[Opening Records supplied section]
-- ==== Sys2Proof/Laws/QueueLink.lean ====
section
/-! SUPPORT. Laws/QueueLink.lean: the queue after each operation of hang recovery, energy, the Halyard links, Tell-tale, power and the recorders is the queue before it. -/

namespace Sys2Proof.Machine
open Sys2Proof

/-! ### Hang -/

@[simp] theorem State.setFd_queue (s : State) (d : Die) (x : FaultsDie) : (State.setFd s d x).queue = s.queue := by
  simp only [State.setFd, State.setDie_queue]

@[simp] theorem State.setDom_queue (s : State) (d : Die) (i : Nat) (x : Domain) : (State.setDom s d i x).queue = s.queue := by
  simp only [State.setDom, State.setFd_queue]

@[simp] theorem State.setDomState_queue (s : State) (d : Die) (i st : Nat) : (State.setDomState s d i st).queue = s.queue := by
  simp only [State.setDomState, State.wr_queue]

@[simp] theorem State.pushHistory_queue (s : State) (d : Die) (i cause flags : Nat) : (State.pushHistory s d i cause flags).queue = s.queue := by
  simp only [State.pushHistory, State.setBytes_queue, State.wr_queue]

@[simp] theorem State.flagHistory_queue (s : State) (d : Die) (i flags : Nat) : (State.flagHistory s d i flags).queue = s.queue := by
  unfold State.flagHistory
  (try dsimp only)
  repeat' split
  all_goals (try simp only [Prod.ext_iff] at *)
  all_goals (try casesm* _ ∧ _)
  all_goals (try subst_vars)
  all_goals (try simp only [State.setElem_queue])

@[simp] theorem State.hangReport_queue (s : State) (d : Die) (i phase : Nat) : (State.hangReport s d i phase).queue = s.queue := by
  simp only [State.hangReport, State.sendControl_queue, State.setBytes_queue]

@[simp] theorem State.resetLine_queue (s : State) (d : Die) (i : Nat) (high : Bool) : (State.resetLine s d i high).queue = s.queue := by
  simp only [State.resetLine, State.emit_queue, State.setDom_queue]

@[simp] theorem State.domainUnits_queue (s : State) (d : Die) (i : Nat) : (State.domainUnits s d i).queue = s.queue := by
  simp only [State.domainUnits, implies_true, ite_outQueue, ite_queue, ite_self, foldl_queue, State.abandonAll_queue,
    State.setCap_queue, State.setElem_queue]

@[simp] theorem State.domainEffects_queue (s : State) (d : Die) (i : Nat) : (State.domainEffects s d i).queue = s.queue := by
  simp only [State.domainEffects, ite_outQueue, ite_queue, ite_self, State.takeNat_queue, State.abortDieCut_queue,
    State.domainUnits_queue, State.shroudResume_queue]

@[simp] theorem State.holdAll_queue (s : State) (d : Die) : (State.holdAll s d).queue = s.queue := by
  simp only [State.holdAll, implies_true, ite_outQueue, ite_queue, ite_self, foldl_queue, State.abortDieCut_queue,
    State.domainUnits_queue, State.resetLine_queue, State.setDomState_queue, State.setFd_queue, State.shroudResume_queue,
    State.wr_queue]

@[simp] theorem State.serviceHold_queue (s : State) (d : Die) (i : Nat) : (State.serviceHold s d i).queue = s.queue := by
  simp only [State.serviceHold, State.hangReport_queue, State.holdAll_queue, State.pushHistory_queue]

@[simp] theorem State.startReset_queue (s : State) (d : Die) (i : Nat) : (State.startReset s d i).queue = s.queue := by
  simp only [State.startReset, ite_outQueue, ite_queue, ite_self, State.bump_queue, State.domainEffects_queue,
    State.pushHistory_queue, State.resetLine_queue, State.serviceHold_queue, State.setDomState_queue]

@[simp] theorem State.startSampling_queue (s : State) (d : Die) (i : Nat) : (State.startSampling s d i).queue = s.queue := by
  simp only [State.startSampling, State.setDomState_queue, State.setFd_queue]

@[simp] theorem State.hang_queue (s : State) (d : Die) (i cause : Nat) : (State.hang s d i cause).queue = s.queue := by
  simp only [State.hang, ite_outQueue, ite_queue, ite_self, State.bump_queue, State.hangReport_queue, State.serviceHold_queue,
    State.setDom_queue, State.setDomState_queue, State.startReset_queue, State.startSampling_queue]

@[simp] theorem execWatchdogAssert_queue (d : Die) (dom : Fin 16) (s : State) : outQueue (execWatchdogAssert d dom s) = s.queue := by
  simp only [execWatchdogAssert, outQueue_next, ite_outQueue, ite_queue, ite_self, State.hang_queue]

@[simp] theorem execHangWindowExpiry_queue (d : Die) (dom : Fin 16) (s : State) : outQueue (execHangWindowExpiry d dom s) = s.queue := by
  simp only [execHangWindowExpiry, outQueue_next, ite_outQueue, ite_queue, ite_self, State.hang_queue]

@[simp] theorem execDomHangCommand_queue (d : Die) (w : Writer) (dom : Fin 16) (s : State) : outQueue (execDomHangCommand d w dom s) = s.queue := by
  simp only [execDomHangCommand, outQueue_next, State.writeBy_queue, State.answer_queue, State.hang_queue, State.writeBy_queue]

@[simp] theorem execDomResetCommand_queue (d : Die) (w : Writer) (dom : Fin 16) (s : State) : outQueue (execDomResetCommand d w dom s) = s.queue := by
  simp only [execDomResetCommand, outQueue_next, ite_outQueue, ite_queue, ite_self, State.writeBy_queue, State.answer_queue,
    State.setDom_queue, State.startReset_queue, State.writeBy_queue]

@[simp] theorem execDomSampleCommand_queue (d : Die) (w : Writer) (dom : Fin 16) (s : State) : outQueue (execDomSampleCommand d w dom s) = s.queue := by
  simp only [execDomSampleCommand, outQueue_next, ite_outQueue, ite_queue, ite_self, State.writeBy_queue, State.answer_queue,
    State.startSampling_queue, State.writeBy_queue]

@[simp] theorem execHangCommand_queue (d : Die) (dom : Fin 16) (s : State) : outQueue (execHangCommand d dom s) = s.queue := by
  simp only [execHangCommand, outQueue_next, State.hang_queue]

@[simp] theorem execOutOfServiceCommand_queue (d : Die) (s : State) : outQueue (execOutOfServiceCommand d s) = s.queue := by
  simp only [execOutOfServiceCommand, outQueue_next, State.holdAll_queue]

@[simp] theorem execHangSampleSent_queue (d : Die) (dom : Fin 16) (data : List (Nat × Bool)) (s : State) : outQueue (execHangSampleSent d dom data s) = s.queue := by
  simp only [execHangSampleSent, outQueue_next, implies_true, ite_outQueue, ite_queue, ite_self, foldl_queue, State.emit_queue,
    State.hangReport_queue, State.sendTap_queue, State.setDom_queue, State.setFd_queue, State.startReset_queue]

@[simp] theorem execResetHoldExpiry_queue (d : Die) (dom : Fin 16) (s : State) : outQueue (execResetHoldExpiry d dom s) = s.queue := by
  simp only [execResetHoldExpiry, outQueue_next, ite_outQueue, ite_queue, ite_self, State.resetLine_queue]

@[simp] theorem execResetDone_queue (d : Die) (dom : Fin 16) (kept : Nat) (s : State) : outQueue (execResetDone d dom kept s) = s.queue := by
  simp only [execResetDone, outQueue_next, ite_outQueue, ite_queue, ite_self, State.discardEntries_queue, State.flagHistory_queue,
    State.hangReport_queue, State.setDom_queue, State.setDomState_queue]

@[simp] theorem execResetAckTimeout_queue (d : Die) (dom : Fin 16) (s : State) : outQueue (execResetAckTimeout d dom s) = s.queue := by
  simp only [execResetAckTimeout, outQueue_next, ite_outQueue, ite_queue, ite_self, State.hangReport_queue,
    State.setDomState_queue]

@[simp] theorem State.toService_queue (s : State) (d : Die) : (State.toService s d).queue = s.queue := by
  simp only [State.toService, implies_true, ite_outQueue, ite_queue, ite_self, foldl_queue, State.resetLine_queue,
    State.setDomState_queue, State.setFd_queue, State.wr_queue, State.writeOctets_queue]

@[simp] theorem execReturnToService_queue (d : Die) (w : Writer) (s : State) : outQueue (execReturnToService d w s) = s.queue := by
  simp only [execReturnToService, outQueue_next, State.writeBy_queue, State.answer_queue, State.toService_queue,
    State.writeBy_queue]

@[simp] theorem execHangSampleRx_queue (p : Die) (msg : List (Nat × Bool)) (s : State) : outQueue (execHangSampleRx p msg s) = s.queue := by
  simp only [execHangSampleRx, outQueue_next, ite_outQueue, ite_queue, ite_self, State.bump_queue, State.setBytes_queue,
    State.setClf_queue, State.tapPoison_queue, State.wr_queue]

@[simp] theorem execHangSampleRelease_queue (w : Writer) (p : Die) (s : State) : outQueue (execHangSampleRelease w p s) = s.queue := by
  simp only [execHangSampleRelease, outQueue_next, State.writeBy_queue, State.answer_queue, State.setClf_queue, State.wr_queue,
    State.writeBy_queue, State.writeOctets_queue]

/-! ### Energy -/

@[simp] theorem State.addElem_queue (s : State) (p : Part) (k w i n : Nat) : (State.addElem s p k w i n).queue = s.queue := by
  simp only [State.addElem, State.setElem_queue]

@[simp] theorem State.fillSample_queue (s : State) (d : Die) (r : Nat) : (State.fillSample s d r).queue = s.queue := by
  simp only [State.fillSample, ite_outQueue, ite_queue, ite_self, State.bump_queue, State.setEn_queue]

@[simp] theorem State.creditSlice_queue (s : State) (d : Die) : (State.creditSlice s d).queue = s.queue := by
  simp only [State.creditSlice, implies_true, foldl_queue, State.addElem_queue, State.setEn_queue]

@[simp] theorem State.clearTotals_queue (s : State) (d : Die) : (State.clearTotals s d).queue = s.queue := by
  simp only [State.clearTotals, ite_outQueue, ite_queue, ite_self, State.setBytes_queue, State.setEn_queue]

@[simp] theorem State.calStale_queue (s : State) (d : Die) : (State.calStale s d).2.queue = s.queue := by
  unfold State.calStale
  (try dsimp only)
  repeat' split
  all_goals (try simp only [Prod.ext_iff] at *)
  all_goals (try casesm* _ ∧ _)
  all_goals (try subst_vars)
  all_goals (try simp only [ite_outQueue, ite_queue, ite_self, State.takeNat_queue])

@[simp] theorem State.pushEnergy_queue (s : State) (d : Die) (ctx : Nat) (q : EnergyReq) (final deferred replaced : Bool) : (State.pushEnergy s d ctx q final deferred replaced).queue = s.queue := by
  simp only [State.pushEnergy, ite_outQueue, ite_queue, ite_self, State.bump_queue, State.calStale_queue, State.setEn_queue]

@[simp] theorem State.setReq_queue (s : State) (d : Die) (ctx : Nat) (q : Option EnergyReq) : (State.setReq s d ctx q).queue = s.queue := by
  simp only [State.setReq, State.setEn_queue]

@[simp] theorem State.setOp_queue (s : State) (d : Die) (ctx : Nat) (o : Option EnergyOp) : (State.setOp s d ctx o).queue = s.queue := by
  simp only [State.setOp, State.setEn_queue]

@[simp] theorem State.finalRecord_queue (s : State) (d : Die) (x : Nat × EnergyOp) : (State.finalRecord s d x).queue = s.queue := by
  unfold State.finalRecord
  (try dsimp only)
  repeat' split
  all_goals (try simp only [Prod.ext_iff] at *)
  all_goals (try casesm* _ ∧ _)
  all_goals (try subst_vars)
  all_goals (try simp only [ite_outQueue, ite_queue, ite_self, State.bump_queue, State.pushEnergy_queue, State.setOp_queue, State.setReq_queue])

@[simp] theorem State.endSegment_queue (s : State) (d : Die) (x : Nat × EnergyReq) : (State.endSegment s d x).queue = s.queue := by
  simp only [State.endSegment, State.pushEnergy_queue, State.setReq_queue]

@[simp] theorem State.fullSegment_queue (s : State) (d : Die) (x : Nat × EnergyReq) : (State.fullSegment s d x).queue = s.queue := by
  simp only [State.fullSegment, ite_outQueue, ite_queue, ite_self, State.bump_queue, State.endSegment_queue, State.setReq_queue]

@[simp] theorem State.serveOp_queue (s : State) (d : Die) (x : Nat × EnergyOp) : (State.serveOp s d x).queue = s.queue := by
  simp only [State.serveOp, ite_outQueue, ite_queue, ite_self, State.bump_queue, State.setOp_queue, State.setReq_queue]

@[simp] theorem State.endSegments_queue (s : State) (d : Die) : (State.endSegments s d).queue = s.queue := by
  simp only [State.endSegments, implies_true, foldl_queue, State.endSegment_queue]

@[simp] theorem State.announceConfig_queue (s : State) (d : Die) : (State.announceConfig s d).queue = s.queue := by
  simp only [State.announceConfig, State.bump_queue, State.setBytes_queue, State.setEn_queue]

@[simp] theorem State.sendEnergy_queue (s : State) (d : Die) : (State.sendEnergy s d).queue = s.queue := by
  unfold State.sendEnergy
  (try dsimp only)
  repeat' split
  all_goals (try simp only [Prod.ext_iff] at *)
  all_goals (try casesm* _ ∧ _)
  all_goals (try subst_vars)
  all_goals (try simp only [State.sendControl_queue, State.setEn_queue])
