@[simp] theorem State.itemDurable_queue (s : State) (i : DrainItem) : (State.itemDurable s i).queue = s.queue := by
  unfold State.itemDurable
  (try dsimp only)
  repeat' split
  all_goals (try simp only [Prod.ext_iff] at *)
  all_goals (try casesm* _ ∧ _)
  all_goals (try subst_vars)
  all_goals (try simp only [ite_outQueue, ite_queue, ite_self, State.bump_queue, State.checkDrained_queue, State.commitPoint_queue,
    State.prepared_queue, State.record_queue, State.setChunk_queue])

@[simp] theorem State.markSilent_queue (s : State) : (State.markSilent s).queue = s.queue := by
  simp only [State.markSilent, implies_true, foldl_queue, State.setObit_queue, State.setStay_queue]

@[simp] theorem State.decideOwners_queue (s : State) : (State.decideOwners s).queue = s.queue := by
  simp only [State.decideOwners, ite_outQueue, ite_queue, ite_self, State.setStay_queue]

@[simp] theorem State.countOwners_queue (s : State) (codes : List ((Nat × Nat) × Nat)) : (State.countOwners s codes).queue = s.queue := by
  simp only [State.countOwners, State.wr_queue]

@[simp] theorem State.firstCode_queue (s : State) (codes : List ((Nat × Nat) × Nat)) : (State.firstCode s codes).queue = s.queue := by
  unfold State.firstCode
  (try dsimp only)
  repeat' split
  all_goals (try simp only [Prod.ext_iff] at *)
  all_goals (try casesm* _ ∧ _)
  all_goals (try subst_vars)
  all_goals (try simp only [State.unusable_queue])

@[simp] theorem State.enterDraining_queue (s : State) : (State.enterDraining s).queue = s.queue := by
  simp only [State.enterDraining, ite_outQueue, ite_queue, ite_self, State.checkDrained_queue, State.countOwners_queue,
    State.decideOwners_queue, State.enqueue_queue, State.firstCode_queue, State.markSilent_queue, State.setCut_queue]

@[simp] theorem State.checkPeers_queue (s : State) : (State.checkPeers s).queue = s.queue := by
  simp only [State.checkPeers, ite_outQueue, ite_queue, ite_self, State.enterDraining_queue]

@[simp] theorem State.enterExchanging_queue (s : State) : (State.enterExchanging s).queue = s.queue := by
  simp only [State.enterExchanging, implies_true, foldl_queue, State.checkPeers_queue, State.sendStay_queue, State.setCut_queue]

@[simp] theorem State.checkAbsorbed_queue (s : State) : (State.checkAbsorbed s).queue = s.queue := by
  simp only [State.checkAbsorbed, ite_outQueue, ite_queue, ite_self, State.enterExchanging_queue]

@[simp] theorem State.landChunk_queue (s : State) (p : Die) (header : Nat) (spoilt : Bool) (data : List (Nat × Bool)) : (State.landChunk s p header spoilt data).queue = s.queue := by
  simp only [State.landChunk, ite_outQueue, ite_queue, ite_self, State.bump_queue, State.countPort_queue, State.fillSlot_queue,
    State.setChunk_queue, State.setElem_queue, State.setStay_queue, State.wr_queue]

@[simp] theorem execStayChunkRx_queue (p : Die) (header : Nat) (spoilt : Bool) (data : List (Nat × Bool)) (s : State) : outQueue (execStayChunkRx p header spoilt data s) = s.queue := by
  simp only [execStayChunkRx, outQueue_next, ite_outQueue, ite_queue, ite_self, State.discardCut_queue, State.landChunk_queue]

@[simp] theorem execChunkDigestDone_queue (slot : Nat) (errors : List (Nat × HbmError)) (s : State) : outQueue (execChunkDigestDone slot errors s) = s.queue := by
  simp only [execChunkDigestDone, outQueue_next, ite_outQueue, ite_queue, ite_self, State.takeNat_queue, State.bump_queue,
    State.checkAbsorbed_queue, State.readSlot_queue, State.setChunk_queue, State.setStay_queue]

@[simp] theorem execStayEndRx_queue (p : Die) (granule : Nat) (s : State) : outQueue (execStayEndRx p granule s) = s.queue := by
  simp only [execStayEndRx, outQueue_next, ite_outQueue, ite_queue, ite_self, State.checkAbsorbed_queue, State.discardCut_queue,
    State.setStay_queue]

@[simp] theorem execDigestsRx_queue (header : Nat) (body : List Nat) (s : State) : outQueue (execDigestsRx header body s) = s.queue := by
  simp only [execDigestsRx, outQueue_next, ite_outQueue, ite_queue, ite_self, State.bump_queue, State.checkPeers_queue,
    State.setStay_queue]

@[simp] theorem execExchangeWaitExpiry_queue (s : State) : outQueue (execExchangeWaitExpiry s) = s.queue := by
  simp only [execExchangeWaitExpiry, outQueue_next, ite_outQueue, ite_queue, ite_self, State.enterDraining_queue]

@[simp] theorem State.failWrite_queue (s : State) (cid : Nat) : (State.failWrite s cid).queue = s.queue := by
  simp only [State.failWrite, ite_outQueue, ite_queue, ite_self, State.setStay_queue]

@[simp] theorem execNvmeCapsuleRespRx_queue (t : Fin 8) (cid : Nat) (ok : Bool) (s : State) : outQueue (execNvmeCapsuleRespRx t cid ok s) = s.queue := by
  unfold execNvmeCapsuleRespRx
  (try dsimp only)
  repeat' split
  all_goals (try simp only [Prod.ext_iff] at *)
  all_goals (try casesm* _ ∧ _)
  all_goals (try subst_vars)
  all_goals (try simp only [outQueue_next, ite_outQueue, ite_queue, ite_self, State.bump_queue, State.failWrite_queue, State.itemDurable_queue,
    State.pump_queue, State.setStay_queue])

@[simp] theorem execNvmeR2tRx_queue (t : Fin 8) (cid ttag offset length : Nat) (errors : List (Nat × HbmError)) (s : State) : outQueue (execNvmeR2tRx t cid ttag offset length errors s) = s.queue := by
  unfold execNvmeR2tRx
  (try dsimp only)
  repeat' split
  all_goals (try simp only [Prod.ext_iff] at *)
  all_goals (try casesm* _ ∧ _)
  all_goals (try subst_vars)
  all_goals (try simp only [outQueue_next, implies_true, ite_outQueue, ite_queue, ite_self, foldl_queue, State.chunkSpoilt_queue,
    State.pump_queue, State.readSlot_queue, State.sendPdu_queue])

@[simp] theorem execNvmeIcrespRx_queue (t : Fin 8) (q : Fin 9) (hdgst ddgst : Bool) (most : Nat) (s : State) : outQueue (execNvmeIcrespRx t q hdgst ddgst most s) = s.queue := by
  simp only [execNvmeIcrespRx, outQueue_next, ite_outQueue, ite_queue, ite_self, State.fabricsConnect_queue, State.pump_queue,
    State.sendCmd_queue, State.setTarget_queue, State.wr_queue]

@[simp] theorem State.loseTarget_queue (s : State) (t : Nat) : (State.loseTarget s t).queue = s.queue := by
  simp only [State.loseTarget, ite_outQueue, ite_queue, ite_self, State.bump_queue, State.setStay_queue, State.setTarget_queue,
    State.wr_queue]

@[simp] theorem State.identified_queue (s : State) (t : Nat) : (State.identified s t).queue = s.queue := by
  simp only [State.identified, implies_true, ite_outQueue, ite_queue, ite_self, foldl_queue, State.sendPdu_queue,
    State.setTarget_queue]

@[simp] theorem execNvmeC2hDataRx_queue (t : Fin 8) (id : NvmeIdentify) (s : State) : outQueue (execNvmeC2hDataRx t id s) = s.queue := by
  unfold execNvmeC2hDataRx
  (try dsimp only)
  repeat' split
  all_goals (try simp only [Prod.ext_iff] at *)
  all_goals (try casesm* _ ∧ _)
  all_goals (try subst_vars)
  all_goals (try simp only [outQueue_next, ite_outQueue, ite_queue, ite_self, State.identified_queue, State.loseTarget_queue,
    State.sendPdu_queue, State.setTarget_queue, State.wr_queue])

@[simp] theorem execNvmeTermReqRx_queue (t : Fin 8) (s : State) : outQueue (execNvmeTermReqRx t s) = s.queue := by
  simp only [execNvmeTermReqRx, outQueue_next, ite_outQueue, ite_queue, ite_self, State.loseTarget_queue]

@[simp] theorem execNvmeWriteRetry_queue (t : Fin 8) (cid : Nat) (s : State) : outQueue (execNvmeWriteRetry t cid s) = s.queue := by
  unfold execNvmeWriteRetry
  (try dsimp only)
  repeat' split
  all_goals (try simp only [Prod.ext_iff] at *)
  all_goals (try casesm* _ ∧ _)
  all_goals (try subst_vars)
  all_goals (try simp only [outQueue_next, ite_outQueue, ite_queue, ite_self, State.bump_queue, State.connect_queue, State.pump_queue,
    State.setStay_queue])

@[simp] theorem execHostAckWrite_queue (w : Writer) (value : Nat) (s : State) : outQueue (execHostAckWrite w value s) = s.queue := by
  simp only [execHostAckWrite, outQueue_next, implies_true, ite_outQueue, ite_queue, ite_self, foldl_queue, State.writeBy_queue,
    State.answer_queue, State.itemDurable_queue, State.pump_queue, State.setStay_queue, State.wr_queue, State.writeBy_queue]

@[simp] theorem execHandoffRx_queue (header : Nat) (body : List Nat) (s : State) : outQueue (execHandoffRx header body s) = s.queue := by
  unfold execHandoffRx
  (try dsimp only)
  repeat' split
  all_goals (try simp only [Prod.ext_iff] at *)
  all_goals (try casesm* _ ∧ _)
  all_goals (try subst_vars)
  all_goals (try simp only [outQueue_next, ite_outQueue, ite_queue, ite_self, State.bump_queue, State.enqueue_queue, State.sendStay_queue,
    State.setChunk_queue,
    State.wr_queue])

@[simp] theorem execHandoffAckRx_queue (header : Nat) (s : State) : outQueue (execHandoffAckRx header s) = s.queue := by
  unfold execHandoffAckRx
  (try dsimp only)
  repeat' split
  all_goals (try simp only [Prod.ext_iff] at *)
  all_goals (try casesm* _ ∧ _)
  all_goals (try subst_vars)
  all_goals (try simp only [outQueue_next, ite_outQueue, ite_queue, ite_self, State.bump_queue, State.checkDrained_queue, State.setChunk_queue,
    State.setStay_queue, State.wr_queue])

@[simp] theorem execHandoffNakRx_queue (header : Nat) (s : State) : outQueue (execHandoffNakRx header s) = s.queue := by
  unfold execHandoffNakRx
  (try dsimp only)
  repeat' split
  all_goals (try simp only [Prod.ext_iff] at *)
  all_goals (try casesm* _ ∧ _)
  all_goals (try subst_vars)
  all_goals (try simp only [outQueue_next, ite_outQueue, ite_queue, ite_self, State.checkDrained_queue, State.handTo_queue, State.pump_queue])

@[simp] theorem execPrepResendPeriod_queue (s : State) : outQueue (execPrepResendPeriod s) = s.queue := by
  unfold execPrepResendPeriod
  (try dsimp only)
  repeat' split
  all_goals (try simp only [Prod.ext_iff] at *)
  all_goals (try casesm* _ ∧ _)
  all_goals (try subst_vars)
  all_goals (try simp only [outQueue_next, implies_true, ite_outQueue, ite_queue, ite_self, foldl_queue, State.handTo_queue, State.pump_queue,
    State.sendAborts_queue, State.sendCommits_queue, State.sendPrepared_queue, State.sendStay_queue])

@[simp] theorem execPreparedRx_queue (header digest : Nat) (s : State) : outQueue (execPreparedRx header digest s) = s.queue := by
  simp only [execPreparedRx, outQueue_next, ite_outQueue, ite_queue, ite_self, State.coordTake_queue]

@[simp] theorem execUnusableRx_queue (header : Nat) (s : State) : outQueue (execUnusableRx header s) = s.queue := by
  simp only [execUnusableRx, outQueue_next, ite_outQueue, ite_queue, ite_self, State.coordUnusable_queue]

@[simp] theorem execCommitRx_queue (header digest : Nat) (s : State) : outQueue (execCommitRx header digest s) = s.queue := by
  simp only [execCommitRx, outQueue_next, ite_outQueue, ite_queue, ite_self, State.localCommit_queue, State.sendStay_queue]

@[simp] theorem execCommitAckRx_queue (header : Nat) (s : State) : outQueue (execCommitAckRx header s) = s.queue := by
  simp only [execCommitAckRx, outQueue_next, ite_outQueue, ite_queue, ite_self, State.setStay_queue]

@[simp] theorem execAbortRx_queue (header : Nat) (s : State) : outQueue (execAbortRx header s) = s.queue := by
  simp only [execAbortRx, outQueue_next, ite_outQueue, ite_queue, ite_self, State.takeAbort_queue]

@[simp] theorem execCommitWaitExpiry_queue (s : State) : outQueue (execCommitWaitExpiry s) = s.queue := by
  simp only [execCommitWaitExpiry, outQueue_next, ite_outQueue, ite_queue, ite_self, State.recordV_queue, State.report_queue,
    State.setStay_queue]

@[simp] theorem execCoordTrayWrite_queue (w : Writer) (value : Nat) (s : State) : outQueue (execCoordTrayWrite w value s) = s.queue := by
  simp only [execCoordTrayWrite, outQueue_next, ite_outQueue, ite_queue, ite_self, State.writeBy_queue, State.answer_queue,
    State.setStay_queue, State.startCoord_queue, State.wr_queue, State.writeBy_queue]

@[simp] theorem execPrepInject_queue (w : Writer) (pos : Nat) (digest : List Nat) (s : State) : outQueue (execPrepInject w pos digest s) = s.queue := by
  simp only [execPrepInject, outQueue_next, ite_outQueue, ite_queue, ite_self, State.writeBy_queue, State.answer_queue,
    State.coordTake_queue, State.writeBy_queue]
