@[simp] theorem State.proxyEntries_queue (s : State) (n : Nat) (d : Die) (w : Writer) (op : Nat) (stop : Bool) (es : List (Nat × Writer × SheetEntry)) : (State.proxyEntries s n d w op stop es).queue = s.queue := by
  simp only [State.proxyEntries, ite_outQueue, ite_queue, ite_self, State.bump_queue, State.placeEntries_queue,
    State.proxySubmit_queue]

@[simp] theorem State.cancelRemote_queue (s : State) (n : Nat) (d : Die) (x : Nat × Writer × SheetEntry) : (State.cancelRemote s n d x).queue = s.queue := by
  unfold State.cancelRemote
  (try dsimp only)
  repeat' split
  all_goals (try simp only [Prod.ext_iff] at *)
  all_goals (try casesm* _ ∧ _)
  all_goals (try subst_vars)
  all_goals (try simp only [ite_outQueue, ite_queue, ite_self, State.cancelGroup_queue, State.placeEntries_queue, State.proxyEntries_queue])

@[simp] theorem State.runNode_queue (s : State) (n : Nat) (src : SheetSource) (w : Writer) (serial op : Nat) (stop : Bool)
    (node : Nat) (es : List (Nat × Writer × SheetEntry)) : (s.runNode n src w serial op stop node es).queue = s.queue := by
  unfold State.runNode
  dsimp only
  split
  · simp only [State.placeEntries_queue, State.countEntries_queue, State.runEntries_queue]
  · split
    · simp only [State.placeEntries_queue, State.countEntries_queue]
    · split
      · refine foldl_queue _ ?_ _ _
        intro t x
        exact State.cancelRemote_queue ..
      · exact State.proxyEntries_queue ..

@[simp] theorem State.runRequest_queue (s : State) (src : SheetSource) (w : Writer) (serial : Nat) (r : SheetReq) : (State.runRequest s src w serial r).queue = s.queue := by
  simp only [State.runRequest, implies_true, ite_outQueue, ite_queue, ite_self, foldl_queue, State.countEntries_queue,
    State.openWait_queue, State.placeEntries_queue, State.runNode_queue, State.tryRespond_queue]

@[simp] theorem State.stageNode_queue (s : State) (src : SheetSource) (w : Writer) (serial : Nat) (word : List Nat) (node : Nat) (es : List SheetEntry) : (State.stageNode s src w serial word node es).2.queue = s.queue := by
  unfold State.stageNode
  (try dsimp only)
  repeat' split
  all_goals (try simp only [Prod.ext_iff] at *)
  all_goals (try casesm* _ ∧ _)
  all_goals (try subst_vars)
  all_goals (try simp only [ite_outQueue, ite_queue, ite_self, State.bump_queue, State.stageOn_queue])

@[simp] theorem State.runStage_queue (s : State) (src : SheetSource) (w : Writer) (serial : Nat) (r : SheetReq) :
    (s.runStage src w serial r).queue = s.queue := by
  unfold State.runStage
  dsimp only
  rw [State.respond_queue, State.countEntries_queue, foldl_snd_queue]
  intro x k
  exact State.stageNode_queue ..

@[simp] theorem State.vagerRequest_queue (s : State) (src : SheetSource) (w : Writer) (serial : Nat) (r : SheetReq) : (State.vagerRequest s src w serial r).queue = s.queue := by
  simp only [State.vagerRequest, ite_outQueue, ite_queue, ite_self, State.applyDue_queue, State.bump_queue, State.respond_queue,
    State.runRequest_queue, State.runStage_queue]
[Closing Records supplied section]
**To do**
How many lines of the listing above contain the string "finalRecord"? Respond with the number and no other text.

**Answer to this exercise**
2